API Reference:SQLRecordManager | index | Document | ElasticsearchStore | OpenAIEmbeddings

初始化向量存储并设置嵌入：

collection_name = "test_index"

embedding = OpenAIEmbeddings()

vectorstore = ElasticsearchStore(
    es_url="http://localhost:9200", index_name="test_index", embedding=embedding
)

初始化一个记录管理器，并附带一个合适的命名空间。

建议： 使用一个命名空间，该命名空间应同时考虑到向量存储和向量存储中的集合名称；例如，“redis/my_docs”、“chromadb/my_docs”或“postgres/my_docs”。

namespace = f"elasticsearch/{collection_name}"
record_manager = SQLRecordManager(
    namespace, db_url="sqlite:///record_manager_cache.sql"
)

在启用记录管理器之前创建架构。

record_manager.create_schema()

让我们索引一些测试文档：

doc1 = Document(page_content="kitty", metadata={"source": "kitty.txt"})
doc2 = Document(page_content="doggy", metadata={"source": "doggy.txt"})

在空向量存储中进行索引：

def _clear():
    """Hacky helper method to clear content.
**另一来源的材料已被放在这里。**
/-- A core's free places of the active set go to resident warps outside it: the highest class, then the longest outside (18 R388). -/
def State.refill (s : State) (c : CoreId) : Nat → State
  | 0 => s
  | n + 1 =>
    if 8 ≤ s.activeOn c then s
    else
      match s.pickWarp c (fun w => !w.active && !w.exited) (fun w => w.prio * 2 ^ 64 + w.outside) with
      | none => s
      | some b => (s.updWarp b.id (fun w => { w with active := true, activeSince := w.cycle, idleSince := w.cycle })).refill c n

/-- Cycles pass for a warp: the stall of its last issue runs off first (01 R37). -/
def Warp.pass (d : Nat) (w : Warp) : Warp :=
  match w.ahead with
  | 0 => { w with cycle := w.cycle + d }
  | n + 1 => { w with ahead := n + 1 - d, cycle := w.cycle + (d - (n + 1)) }

/-- Cycles pass for the warps of a core. -/
def State.passCycles (s : State) (c : CoreId) (d : Nat) : State :=
  let f (w : Warp) : Warp := if w.live && w.id.core == c then w.pass d else w
  { s with w := f s.w, warps := s.warps.map f }

/-- Bringing the warp of a slot into the focus: it and the focus change places. -/
def State.focus (s : State) (i : WarpId) : State :=
  if s.w.live ∧ s.w.id = i then s
  else
    match s.warps.find? (fun w => w.live && w.id == i) with
    | none => s
    | some x =>
      let rest := s.warps.filter (fun w => !(w.live && w.id == i))
      { s with w := x, warps := if s.w.live then s.w :: rest else rest }

def State.updM (s : State) (g : MemSys → MemSys) : State := { s with m := g s.m }
def State.updW (s : State) (g : Warp → Warp) : State := { s with w := g s.w }

/-- The cohort of a reference, and changing it. -/
def sameCohort (c : Cohort) (r : WRef) : Bool := c.die == r.die && c.cluster == r.cluster && c.cslot == r.cslot
def State.cohortOf (s : State) (r : WRef) : Option Cohort := s.cohorts.find? (fun c => sameCohort c r)
def State.updCohort (s : State) (r : WRef) (g : Cohort → Cohort) : State := { s with cohorts := updFirst (fun c => sameCohort c r) g s.cohorts }

/-- The warp in a slot of a cluster, by its dirtying bit (17 R355). -/
def State.refsOfBits (s : State) (cl : Nat) (mask : BitVec 64) : List WRef :=
  (s.allWarps.filter (fun w => !w.onStackCore && w.cl == cl && mask.getLsbD (slotBit w.id))).map (·.ref)

/-- The writeback of an L1 line's dirty bytes (07 R207): its completion time goes to the warps that dirtied the line and to the warp, with its operation, that
asks for it. -/
def State.backMsg (s : State) (who : WRef) (op : Nat) (x : L1Line) (toMem : Bool) : Msg :=
  { id := s.fresh, warp := who, cluster := x.cluster, line := x.line, pa := x.pa, slice := x.slice, ctx := x.ctx, key := x.key
    cls := x.cls, op := op, level := 0, flare := false
    kind := .write x.data x.dirty (x.poison &&& x.dirty) x.cover
      ((if who = WRef.none then [] else [who]) ++ (s.refsOfBits x.cluster x.dirtying).filter (· != who)) toMem
    tries := 0, wb := true }

/-- What a writeback leaves in the L1: no copy, or the line with its dirty bytes clean. -/
def MemSys.l1Back (m : MemSys) (x : L1Line) (drop : Bool) : MemSys :=
  if drop then m.l1Drop x.cluster x.line else m.l1Set { x with dirty := 0, dirtying := 0, cover := none }

/-- Writing back an L1 line's dirty bytes to its home (07 R207): the message carries them. -/
def State.writeBackFor (s : State) (who : WRef) (op : Nat) (x : L1Line) (drop toMem : Bool) : State :=
  let m1 := s.m.l1Back x drop
  if x.dirty = 0 ∧ toMem = false then { s with m := m1 }
  else { s with m := { m1 with msgs := m1.msgs ++ [s.backMsg who op x toMem] }, fresh := s.fresh + 1 }

/-- The same for no warp's operation. -/
def State.writeBack (s : State) (x : L1Line) (drop toMem : Bool) : State := s.writeBackFor WRef.none 0 x drop toMem

/-- Room for a line in its 8-way set of an L1 (17 R355): where the set is full its victim is written back and dropped: class first, then normal, then
last, and within a class the least recently used. -/
def State.l1Room (s : State) (cl line pa : Nat) : State :=
  if (s.m.l1Find cl line).isSome || (s.m.l1.filter (fun y => y.cluster == cl)).length < 8 then s
  else
    let mates := s.m.l1Mates cl pa
    if mates.length < 8 then s
    else match firstOf (fun (y : L1Line) => clsRank y.cls) mates with | none => s | some x => s.writeBack x true false

/-- Writing back the lines of a cluster that a test accepts. -/
def State.writeBackAll (s : State) (cl : Nat) (drop : Bool) (p : L1Line → Bool) : State :=
  (s.m.l1.filter (fun x => x.cluster == cl && p x)).foldl (fun acc x => acc.writeBack x drop false) s

/-- A write of this warp is on its way: a message that raises its HORIZON, a completion time not yet returned, or an operation
that FENCE waits for (06 R189). -/
def State.writesPending (s : State) (w : Warp) : Bool :=
  w.ops.any (·.isWrite) || s.m.acks.any (fun a => a.warp == w.ref) ||
    s.m.msgs.any (fun g => match g.kind with
      | .write _ _ _ _ ws _ => ws.contains w.ref
      | .atomic _ => g.warp == w.ref
      | .fill .. => false
      | .read .. => false
      | .act a => a.writes && g.warp == w.ref)

end Sys2Proof.Machine
end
See the `full` mode section to to understand why it works."""
    index([], record_manager, vectorstore, cleanup="full", source_id_key="source")

`None` 删除模式

此模式不会自动清理内容的旧版本；但是，它仍然会处理内容的去重。

_clear()

index(
    [doc1, doc1, doc1, doc1, doc1],
    record_manager,
    vectorstore,
    cleanup=None,
    source_id_key="source",
)

{'num_added': 1, 'num_updated': 0, 'num_skipped': 0, 'num_deleted': 0}

_clear()

index([doc1, doc2], record_manager, vectorstore, cleanup=None, source_id_key="source")

{'num_added': 2, 'num_updated': 0, 'num_skipped': 0, 'num_deleted': 0}

第二次，所有内容都将被跳过：

index([doc1, doc2], record_manager, vectorstore, cleanup=None, source_id_key="source")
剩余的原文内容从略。